--- DATA PROVIDED ---

@[simp] theorem State.setState_tests (s : State) (b : Berth) (st : BState) : (s.setState b st).tests = s.tests := by
  rcases s.setState_cases b st with ⟨_, e⟩ | ⟨_, e⟩ <;> rw [e]
  simp [State.post, State.takeState]

@[simp] theorem State.setState_bank (s : State) (b : Berth) (st : BState) : (s.setState b st).bank = s.bank := by
  rcases s.setState_cases b st with ⟨_, e⟩ | ⟨_, e⟩ <;> rw [e]
  simp [State.post, State.takeState]

@[simp] theorem State.setState_store (s : State) (b : Berth) (st : BState) : (s.setState b st).store = s.store := by
  rcases s.setState_cases b st with ⟨_, e⟩ | ⟨_, e⟩ <;> rw [e]
  simp [State.post, State.takeState]

@[simp] theorem State.setState_holder (s : State) (b : Berth) (st : BState) :
    (s.setState b st).transfer.holder = s.transfer.holder := by
  rcases s.setState_cases b st with ⟨_, e⟩ | ⟨_, e⟩ <;> rw [e]
  simp [State.post, State.takeState]

@[simp] theorem State.setState_line (s : State) (b : Berth) (st : BState) : (s.setState b st).transfer.line = s.transfer.line := by
  rcases s.setState_cases b st with ⟨_, e⟩ | ⟨_, e⟩ <;> rw [e]
  simp [State.post, State.takeState]

/-! ## Breaker, switch and earthing procedure -/

@[simp] theorem State.openBreaker_lines (s : State) (b : Berth) : (s.openBreaker b).lines = s.lines := by simp [State.openBreaker]

/-- After an open command the breaker is reported open, or commanded open under the open supervision (R173). -/
theorem State.openBreaker_opening (s : State) (b : Berth) : Opening (s.openBreaker b) b := by
  intro h
  have hb : (s.openBreaker b).breaker b = s.breaker b := by simp only [State.breaker, State.ln, State.openBreaker_lines]
  rw [hb] at h
  have hi : s.standsOpen b = false := by simp [State.standsOpen, h]
  cases ho : (s.pb b).openSup <;> simp [State.openBreaker, State.after, hi, ho]

/-- An open command leaves no close command standing (R173). -/
theorem State.openBreaker_cmd (s : State) (b : Berth) : ((s.openBreaker b).bu b).breakerCmd ≠ some .close := by
  simp only [State.openBreaker, State.mapPb_bu, State.mapBu_bu_same]
  split
  · rename_i h
    simp only [State.standsOpen, State.closeOutstanding, Bool.and_eq_true, Bool.not_eq_true', beq_eq_false_iff_ne] at h
    exact h.2
  · simp

/-- All the start of the earthing procedure can do (R7). -/
theorem State.startEarthing_cases (s : State) (b : Berth) :
    (s.switch b = some .closed ∧ s.startEarthing b = s.endEarthing b)
      ∨ (s.switch b ≠ some .closed ∧ (s.bu b).earthing ≠ .idle ∧ s.startEarthing b = s)
      ∨ (s.switch b ≠ some .closed ∧ (s.bu b).earthing = .idle
          ∧ s.startEarthing b = (s.mapBu b fun u => { u with earthing := .waiting }).checkEarthing b) := by
  unfold State.startEarthing
  by_cases h : s.switch b = some .closed
  · exact .inl ⟨h, if_pos h⟩
  · by_cases e : (s.bu b).earthing = .idle
    · exact .inr (.inr ⟨h, e, by simp [h, e]⟩)
    · exact .inr (.inl ⟨h, e, by simp [h, e]⟩)

/-- All a due close can do (R20, R169, R175): a fault without the command, or the command, withdrawn at once under a trip. -/
theorem State.closeBreaker_cases (s : State) (b : Berth) :
    (s.switch b ≠ some .opened ∧ s.closeBreaker b = s.fault b .earthSwitch)
      ∨ (s.switch b = some .opened ∧ (s.ln b).pilotContinuous = false ∧ s.closeBreaker b = s.fault b .pilotOpen)
      ∨ (s.switch b = some .opened ∧ (s.ln b).pilotContinuous = true
          ∧ ((∃ c, (s.commandClose b).selectedTrip b = some c ∧ s.closeBreaker b = (s.commandClose b).fault b c)
            ∨ ((s.commandClose b).selectedTrip b = none
              ∧ s.closeBreaker b = if (s.commandClose b).output ((s.commandClose b).bset b).group
                  then (s.commandClose b).fault b .backupTrip else s.commandClose b))) := by
  unfold State.closeBreaker
  by_cases h : s.switch b = some .opened
  · cases hp : (s.ln b).pilotContinuous
    · exact .inr (.inl ⟨h, rfl, by simp [h]⟩)
    · refine .inr (.inr ⟨h, rfl, ?_⟩)
      cases ht : (s.commandClose b).selectedTrip b with
      | none => exact .inr ⟨rfl, by simp [h, ht]⟩
      | some c => exact .inl ⟨c, rfl, by simp [h, ht]⟩
  · exact .inl ⟨h, by simp [h]⟩

/-! ## The permit -/

/-- A line with an entry added holds it and what it held before (R143). -/
theorem insertLine_mem (e x : LineEntry) (line : List LineEntry) : x ∈ insertLine e line ↔ x = e ∨ x ∈ line := by
  unfold insertLine
  split <;> simp only [List.mem_append, List.mem_filter, List.mem_singleton]
  · tauto
  · cases x.cls <;> simp
    all_goals tauto
  · cases x.marked <;> simp
    all_goals tauto

/-- All the give can do (R144): the head of the line takes a free permit outside a resume round, else nothing changes. -/
theorem State.givePermit_cases (s : State) :
    s.givePermit = s
      ∨ ∃ e rest, s.transfer.holder = none ∧ s.transfer.resumeRound = false ∧ s.transfer.line = e :: rest
          ∧ s.givePermit =
              (s.mapTransfer fun t => { t with line := rest, holder := some e.berth, dwell := t.dwell.set e.berth 0 }).begin e := by
  unfold State.givePermit
  split
  · exact .inr ⟨_, _, ‹_›, ‹_›, ‹_›, rfl⟩
  · exact .inl rfl

/-- All a request can do (R143): nothing for a berth that holds or waits, else an entry and the give. -/
theorem State.requestPermit_cases (s : State) (b : Berth) (cls : LineClass) (head : Bool) :
    (s.permit b ≠ .none ∧ s.requestPermit b cls head = s)
      ∨ (s.permit b = .none
          ∧ s.requestPermit b cls head =
              (s.mapTransfer fun t => { t with line := insertLine { berth := b, cls := cls, head := head } t.line }).givePermit) := by
  by_cases h : s.permit b = .none
  · exact .inr ⟨h, if_pos h⟩
  · exact .inl ⟨h, if_neg h⟩

/-- All giving up can do (R145, R146): the holder's release with the next give, or the withdrawal of an entry. -/
theorem State.releasePermit_cases (s : State) (b : Berth) :
    (s.transfer.holder = some b ∧ s.releasePermit b = (s.mapTransfer fun t => t.released b).givePermit)
      ∨ (s.transfer.holder ≠ some b
          ∧ s.releasePermit b = s.mapTransfer fun t => { t with line := t.line.filter fun e => e.berth != b }) := by
  by_cases h : s.transfer.holder = some b
  · exact .inl ⟨h, if_pos h⟩
  · exact .inr ⟨h, if_neg h⟩

/-! ## The Test Dispatcher -/

/-- All an assignment can do (R67): nothing, or the head of the queue begins its test at a FREE unit with E-stop inactive. -/
theorem State.assignTo_cases (s : State) (u : TestUnit) :
    s.assignTo u = s
      ∨ ∃ e rest, s.lines.estop = false ∧ (s.unit u).status = .free ∧ s.tests.queue = e :: rest
          ∧ s.assignTo u = (s.mapTests fun t => { t with queue := rest }).beginTest u e.berth := by
  unfold State.assignTo
  split
  · exact .inr ⟨_, _, ‹_›, ‹_›, ‹_›, rfl⟩
  · exact .inl rfl

/-- All a test request can do (R66): nothing for a berth in the queue or under test, else an entry at the tail and assignment. -/
theorem State.requestTest_cases (s : State) (b : Berth) :
    ((s.tests.queue.any (fun e => e.berth == b) = true ∨ (s.servedBy b).isSome = true) ∧ s.requestTest b = s)
      ∨ (s.tests.queue.any (fun e => e.berth == b) = false ∧ s.servedBy b = none
          ∧ s.requestTest b = (s.mapTests fun t => { t with queue := t.queue ++ [{ berth := b, joined := s.now }] }).assign) := by
  unfold State.requestTest
  split
  · exact .inl ⟨‹_›, rfl⟩
  · rename_i h
    rw [not_or, Bool.not_eq_true, Bool.not_eq_true, Option.isSome_eq_false_iff, Option.isNone_iff_eq_none] at h
    exact .inr ⟨h.1, h.2, rfl⟩

/-! ## The Feeder Budget Unit -/

@[simp] theorem State.writeGrant_bu_same (s : State) (b : Berth) (g : Nat) (q : Option Nat) :
    (s.writeGrant b g q).bu b = { s.bu b with grant := g, draw := drawOf (s.cls b) s.set.eff g, seq := q } := by
  simp [State.writeGrant]

/-- All a change of a grant can do (R3): the record, and the GRANT notice owed where it differs. -/
theorem State.regrant_cases (s : State) (b : Berth) (g : Nat) (q : Option Nat) :
    s.regrant b g q = s.writeGrant b g q
      ∨ s.regrant b g q = (s.writeGrant b g q).owe (.grant b g (drawOf (s.cls b) s.set.eff g) q) := by
  simp only [State.regrant, State.oweGrant, State.writeGrant_bu_same]
  split
  · exact .inl rfl
  · exact .inr rfl

theorem State.writeGrant_bu_other (s : State) (b c : Berth) (g : Nat) (q : Option Nat) (h : c ≠ b) :
    (s.writeGrant b g q).bu c = s.bu c := State.mapBu_bu_other _ _ _ _ h

/-- An entry's removal leaves the berth none (R91). -/
theorem State.removeEntry_none (s : State) (b : Berth) : ∀ e ∈ (s.removeEntry b).budget.queue, e.berth ≠ b := by
  intro e he
  simp only [State.removeEntry, State.mapBudget_budget, List.mem_filter, bne_iff_ne] at he
  exact he.2

/-- All a join can do (R90, R91): nothing where the berth has an entry, else one entry at the tail and a scan. -/
theorem State.joinEntry_cases (s : State) (b : Berth) (k : EntryKind) (sought minimum : Nat) :
    ((s.entry b).isSome = true ∧ s.joinEntry b k sought minimum = s)
      ∨ (s.entry b = none
          ∧ s.joinEntry b k sought minimum = (s.mapBudget fun f => f.join b k sought minimum).startScan) := by
  unfold State.joinEntry
  cases h : s.entry b
  · exact .inr ⟨rfl, rfl⟩
  · exact .inl ⟨rfl, rfl⟩

/-- All a returned grant can do (R105). -/
theorem State.returnGrant_cases (s : State) (b : Berth) :
    ((s.bu b).grant = 0 ∧ s.returnGrant b = s.regrant b 0 none)
      ∨ ((s.bu b).grant ≠ 0 ∧ s.returnGrant b = ((s.regrant b 0 none).updateDemand.stepDown).startScan) := by
  by_cases h : (s.bu b).grant = 0
  · exact .inl ⟨h, if_pos h⟩
  · exact .inr ⟨h, if_neg h⟩

/-! ## Faults and the resume round -/

/-- All a fault can do (R29): a FAULTED berth records the cause, any other enters FAULTED. -/
theorem State.fault_cases (s : State) (b : Berth) (c : FaultCause) :
    ((s.bu b).st = .faulted ∧ s.fault b c = s.recordCause b c)
      ∨ ((s.bu b).st ≠ .faulted ∧ s.fault b c = s.enterFaulted b c) := by
  by_cases h : (s.bu b).st = .faulted
  · exact .inl ⟨h, if_pos h⟩
  · exact .inr ⟨h, if_neg h⟩

/-- All a valid frame can do to its link (R26, R47, R48): the link UP under its loss timer, and a LINK_HOLD berth back in SUPPLIED. -/
theorem State.heard_cases (s : State) (b : Berth) :
    let t := s.mapCh b fun c => { c with link := .up, loss := s.after Config.lossMs }
    ((s.bu b).st = .onShore .linkHold ∧ s.heard b = t.leaveHold b) ∨ ((s.bu b).st ≠ .onShore .linkHold ∧ s.heard b = t) := by
  by_cases h : (s.bu b).st = .onShore .linkHold
  · exact .inl ⟨h, if_pos (by simpa using h)⟩
  · exact .inr ⟨h, if_neg (by simpa using h)⟩

/-- All a breaker that has come to a position can meet at the earthing switch (R177). -/
theorem State.checkEarthed_cases (s : State) (b : Berth) :
    s.checkEarthed b = s
      ∨ (s.breaker b = .closed ∧ s.switch b ≠ some .opened
          ∧ s.checkEarthed b = (s.openBreaker b).faultEquipment b .earthSwitch) := by
  unfold State.checkEarthed
  split
  · rename_i h
    exact .inr ⟨h.1, h.2, rfl⟩
  · exact .inl rfl

/-! ## The resume round -/

/-- At rest no round is over and still open (R187). -/
theorem rests_iff (s : State) : Rests s ↔ s.roundOver = false := by
  cases h : s.transfer.resumeRound <;> simp [Rests, State.roundOver, h]

/-- Where the resume round has been closed the close does nothing (R187). -/
theorem State.closeRound_rests (s before : State) (h : Rests s) : s.closeRound before = s := by
  simp [State.closeRound, (rests_iff s).1 h]

/-- Whether a round is over is read off the berths and the round's mark. -/
theorem State.roundOver_congr {s t : State} (hb : t.berths = s.berths) (hr : t.transfer.resumeRound = s.transfer.resumeRound) :
    t.roundOver = s.roundOver := by
  have hu : t.unanswered = s.unanswered := by funext b; simp [State.unanswered, State.bu, hb]
  simp [State.roundOver, hr, hu]

/-- An event that keeps the berths and the round's mark closes no round. -/
theorem State.eventClosing_keeps (s : State) (f : State → State) (hb : (f s).berths = s.berths)
    (hr : (f s).transfer.resumeRound = s.transfer.resumeRound) : s.eventClosing f = s.event f := by
  unfold State.eventClosing State.event
  cases h : s.roundOver
  · have hc : (f s).closeRound s = f s := State.closeRound_rests _ _ ((rests_iff _).2 ((State.roundOver_congr hb hr).trans h))
    simp [hc, h]
  · simp [h]

/-- A change of state leaves the round's mark, and so do the acts of the close below. -/
theorem State.setState_round (s : State) (b : Berth) (st : BState) : (s.setState b st).transfer.resumeRound = s.transfer.resumeRound := by
  unfold State.setState
  split <;> simp [State.takeState, State.post, State.mapPort, State.mapPb, State.mapTransfer, State.mapCh, State.mapBu]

---

→ **WORK TO BE COMPLETED**
Reply with the lines from the first line of the entries through the line that contains "theorem State.setState_holder (s", repeated exactly with both ends kept, and with nothing else.

→ **PROBLEM SOLUTION**
@[simp] theorem State.setState_tests (s : State) (b : Berth) (st : BState) : (s.setState b st).tests = s.tests := by
  rcases s.setState_cases b st with ⟨_, e⟩ | ⟨_, e⟩ <;> rw [e]
  simp [State.post, State.takeState]

@[simp] theorem State.setState_bank (s : State) (b : Berth) (st : BState) : (s.setState b st).bank = s.bank := by
  rcases s.setState_cases b st with ⟨_, e⟩ | ⟨_, e⟩ <;> rw [e]
  simp [State.post, State.takeState]

@[simp] theorem State.setState_store (s : State) (b : Berth) (st : BState) : (s.setState b st).store = s.store := by
  rcases s.setState_cases b st with ⟨_, e⟩ | ⟨_, e⟩ <;> rw [e]
  simp [State.post, State.takeState]

@[simp] theorem State.setState_holder (s : State) (b : Berth) (st : BState) :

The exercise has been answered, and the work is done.